Semen analysis performed in our institute in July 1998 according to World Health Organization guidelines (World Health Organization, 1992) showed oligoasthenoteratozoospermia [sperm concentration 2.4x106/ml; 37% progressive motility (World Health Organization grade a and b); 11% normal morphology]. FSH, LH and testosterone were in the normal range. Markers for the function of epididymis, seminal vesicles and prostate were in the normal range. We recommended termination of testosterone undecanoate medication, since no positive effects on male infertility had been found in controlled studies (Kamischke and Nieschlag, 1999).

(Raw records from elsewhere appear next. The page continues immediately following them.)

/-! ### Values of polynomials over GF(2) -/

/-- The value of a polynomial over GF(2) at an element of a field of characteristic 2. -/
noncomputable def gf2Eval (x : K) : (ZMod 2)[X] →+* K := eval₂RingHom (ZMod.castHom (dvd_refl 2) K) x

@[simp] theorem gf2Eval_X (x : K) : gf2Eval x X = x := eval₂_X _ _

/-- The value at `x` of the polynomial of an `n`-bit number. -/
theorem gf2Eval_gf2Poly (x : K) (hv : v < 2 ^ n) :
    gf2Eval x (gf2Poly v) = ∑ i ∈ Finset.range n, if v.testBit i then x ^ i else 0 := by
  have hterm (i : Nat) : gf2Eval x (if v.testBit i then X ^ i else 0) = if v.testBit i then x ^ i else 0 := by
    split <;> simp
  rw [gf2Poly, map_sum]
  simp only [hterm]
  refine Finset.sum_subset (Finset.range_subset_range.2 (bitLen_le_iff.2 hv)) fun i _ hi => ?_
  have hle : bitLen v ≤ i := by simpa using hi
  rw [Nat.testBit_lt_two_pow (bitLen_le_iff.1 hle)]
  rfl

/-- No smaller polynomial vanishes at a root of an irreducible one. -/
theorem eq_zero_of_gf2Eval_eq_zero {P : Nat} (hP : PolyIrreducible P) (hlen : bitLen P = n + 1) (hroot : gf2Eval x (gf2Poly P) = 0)
    (hv : v < 2 ^ n) (h : gf2Eval x (gf2Poly v) = 0) : v = 0 := by
  have hirr := polyIrreducible_iff.1 hP
  by_cases hdvd : gf2Poly P ∣ gf2Poly v
  · refine gf2Poly_eq_zero_iff.1 (eq_zero_of_dvd_of_degree_lt hdvd ?_)
    rw [degree_eq_natDegree hirr.ne_zero, natDegree_gf2Poly, hlen]
    exact degree_gf2Poly_lt_iff.2 hv
  · obtain ⟨f, g, hfg⟩ := hirr.coprime_iff_not_dvd.2 hdvd
    have := congrArg (gf2Eval x) hfg
    simp [hroot, h] at this

/-! ### Roots of the polynomials of normal bases -/

theorem two_lt_onbPrime {kind : Kind} (hk : kind ≠ .poly) (hn : 2 ≤ n) : 2 < onbPrime kind n := by
  cases kind with
  | poly => exact absurd rfl hk
  | onb1 => rw [onbPrime_onb1]; omega
  | onb2 => rw [onbPrime_onb2]; omega

/-- A root of `1 + X + … + X^(p−1)` is a primitive root of unity for an odd prime `p`. -/
theorem isPrimitiveRoot_of_geom_sum {p : Nat} (hp : p.Prime) (h2 : 2 < p) (h : ∑ i ∈ Finset.range p, γ ^ i = 0) :
    IsPrimitiveRoot γ p := by
  have hpow : γ ^ p = 1 := by
    have := geom_sum_mul γ p
    rw [h, zero_mul] at this
    exact sub_eq_zero.1 this.symm
  have hne : γ ≠ 1 := by
    rintro rfl
    have hcast : ((p : Nat) : K) = 0 := by simpa using h
    have hdvd := (CharP.cast_eq_zero_iff K 2 p).1 hcast
    rw [Nat.prime_dvd_prime_iff_eq Nat.prime_two hp] at hdvd
    omega
  have := Fact.mk hp
  exact orderOf_eq_prime hpow hne ▸ IsPrimitiveRoot.orderOf γ

/-- The polynomial of type I is `1 + X + … + X^n` (43 R232). -/
theorem gf2Eval_onbPoly_onb1 (x : K) (n : Nat) :
    gf2Eval x (gf2Poly (onbPoly .onb1 n)) = ∑ i ∈ Finset.range (n + 1), x ^ i := by
  have hlt : onbPoly .onb1 n < 2 ^ (n + 1) := Nat.sub_lt (Nat.two_pow_pos _) Nat.one_pos
  rw [gf2Eval_gf2Poly x hlt]
  refine Finset.sum_congr rfl fun i hi => if_pos ?_
  rw [testBit_onbPoly_onb1]
  exact decide_eq_true (Nat.lt_succ_iff.1 (Finset.mem_range.1 hi))

/-- Two more terms of a geometric sum. -/
theorem sq_mul_geom_sum (γ : K) (m : Nat) :
    γ ^ 2 * ∑ i ∈ Finset.range m, γ ^ i = (∑ i ∈ Finset.range (m + 2), γ ^ i) + γ + 1 := by
  have hshift : ∑ i ∈ Finset.range (m + 2), γ ^ i = γ ^ 2 * ∑ i ∈ Finset.range m, γ ^ i + γ + 1 := by
    rw [Finset.sum_range_succ', Finset.sum_range_succ', Finset.mul_sum]
    simp only [pow_add, zero_add, pow_one, pow_zero]
    congr 2
    exact Finset.sum_congr rfl fun i _ => by ring
  rw [hshift]
  linear_combination -(γ + 1) * CharTwo.two_eq_zero (R := K)

theorem gf2Poly_two_mul (a : Nat) : gf2Poly (2 * a) = X * gf2Poly a := by
  rw [show 2 * a = a <<< 1 by rw [Nat.shiftLeft_eq]; omega, gf2Poly_shiftLeft, pow_one, mul_comm]

/-- The polynomial of type II at `γ + γ^(−1)` is `γ^(−n) + … + γ^n` (43 R232). -/
theorem pow_mul_gf2Eval_onb2Poly (hγ : γ ≠ 0) (k : Nat) :
    γ ^ k * gf2Eval (γ + γ⁻¹) (gf2Poly (onb2Poly k).1) = ∑ i ∈ Finset.range (2 * k + 1), γ ^ i := by
  induction k using Nat.twoStepInduction with
  | zero => simp [onb2Poly]
  | one =>
    have hone : gf2Poly (onb2Poly 1).1 = X + 1 := by
      rw [← gf2Poly_two, ← gf2Poly_one, ← gf2Poly_xor]
      rfl
    simp only [hone, map_add, gf2Eval_X, map_one, Finset.sum_range_succ, Finset.sum_range_zero]
    field_simp
    ring
  | more k ih0 ih1 =>
    have hrec : gf2Eval (γ + γ⁻¹) (gf2Poly (onb2Poly (k + 2)).1)
        = (γ + γ⁻¹) * gf2Eval (γ + γ⁻¹) (gf2Poly (onb2Poly (k + 1)).1)
          + gf2Eval (γ + γ⁻¹) (gf2Poly (onb2Poly k).1) := by
      rw [onb2Poly_recurrence, gf2Poly_xor, gf2Poly_two_mul, map_add, map_mul, gf2Eval_X]
    have h0 : γ ^ 2 * ∑ i ∈ Finset.range (2 * k + 1), γ ^ i = ∑ i ∈ Finset.range (2 * (k + 1) + 1), γ ^ i + γ + 1 :=
      sq_mul_geom_sum γ (2 * k + 1)
    have h1 : γ ^ 2 * ∑ i ∈ Finset.range (2 * (k + 1) + 1), γ ^ i = ∑ i ∈ Finset.range (2 * (k + 2) + 1), γ ^ i + γ + 1 :=
      sq_mul_geom_sum γ (2 * (k + 1) + 1)
    have hinv : γ * γ⁻¹ = 1 := mul_inv_cancel₀ hγ
    rw [hrec]
    linear_combination γ ^ (k + 1) * gf2Eval (γ + γ⁻¹) (gf2Poly (onb2Poly (k + 1)).1) * hinv + (γ ^ 2 + 1) * ih1
      + γ ^ 2 * ih0 + h1 + h0 + (∑ i ∈ Finset.range (2 * (k + 1) + 1), γ ^ i + γ + 1) * CharTwo.two_eq_zero (R := K)

/-- Every element is `γ + γ^(−1)` for some `γ` of an algebraically closed field. -/
theorem exists_add_inv_eq [IsAlgClosed K] (x : K) : ∃ γ : K, γ ≠ 0 ∧ γ + γ⁻¹ = x := by
  have hdeg : (X ^ 2 + C x * X + C 1 : K[X]).degree = 2 := by compute_degree!
  obtain ⟨γ, hγ⟩ := IsAlgClosed.exists_root _ (hdeg.trans_ne (by decide))
  have hroot : γ ^ 2 + x * γ + 1 = 0 := by simpa [IsRoot] using hγ
  have hne : γ ≠ 0 := by
    rintro rfl
    simp at hroot
  refine ⟨γ, hne, ?_⟩
  field_simp
  linear_combination hroot - (γ * x) * CharTwo.two_eq_zero (R := K)

/-- A root of the polynomial of a normal basis is the `β` of that basis (43 R232). -/
theorem ExtField.NormalBasis.exists_onbValue_eq [IsAlgClosed K] (hA : A.NormalBasis)
    (hroot : gf2Eval x (gf2Poly (onbPoly A.kind A.deg)) = 0) :
    ∃ γ, IsPrimitiveRoot γ (onbPrime A.kind A.deg) ∧ onbValue A.kind γ 1 = x := by
  have hp := hA.prime
  have h2 := two_lt_onbPrime hA.notPoly hA.twoLe
  cases hk : A.kind with
  | poly => exact absurd hk hA.notPoly
  | onb1 =>
    rw [hk] at hp h2 hroot
    rw [gf2Eval_onbPoly_onb1] at hroot
    exact ⟨x, isPrimitiveRoot_of_geom_sum hp h2 hroot, pow_one x⟩
  | onb2 =>
    rw [hk] at hp h2 hroot
    obtain ⟨γ, hγ, rfl⟩ := exists_add_inv_eq x
    refine ⟨γ, isPrimitiveRoot_of_geom_sum hp h2 ?_, by simp [onbValue]⟩
    have hsum := pow_mul_gf2Eval_onb2Poly hγ A.deg
    rw [show (onb2Poly A.deg).1 = onbPoly .onb2 A.deg from rfl, hroot, mul_zero] at hsum
    exact hsum.symm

After antibiotic treatment for an infection of the accessory glands in April 1999, semen analysis showed moderate oligoasthenoteratozoospermia (sperm concentration 8.3 x106/ml; 48% progressive motility; 13% normal morphology). A spontaneous pregnancy occurred and a healthy boy without evidence of minor or major malformations was born in April 1999. A control semen analysis performed in February 2002 confirmed moderate oligoasthenoteratozoospermia (sperm concentration: 7x106/ml; 40% progressive motility; 18% normal morphology) with no signs of further deterioration of spermatogenesis.
The patient had two sisters who were 7 and 4 years older than himself. Both sisters had children and no cases of infertility were reported in his family. At the time of the patient's birth, his mother was 29 years old and his father 35 years old. Further information about their reproductive state was not available. However, as the younger sister was 4 years older than the patient, and assuming no active contraception, a maximum time to pregnancy of 3 years can be estimated, indicating that (at this timepoint) no severe fertility problems were present. The patient's father was unwilling to deliver a semen sample when attending our clinic; however, slightly elevated FSH serum levels (7.6 IU/l, normal range for young men 17 IU/l) were found, while LH, testosterone, estradiol, prolactin and sex hormone-binding globulin serum levels were in the normal range.
Because the first semen sample at our institute showed sperm concentrations <5x106/ml and because ICSI treatment was anticipated, we analysed the Y chromosome for microdeletions (Simoni et al., 1998). After we found a deletion in AZFb and when the spontaneous pregnancy occurred, we investigated whether the microdeletion was also found in the patient's son and father.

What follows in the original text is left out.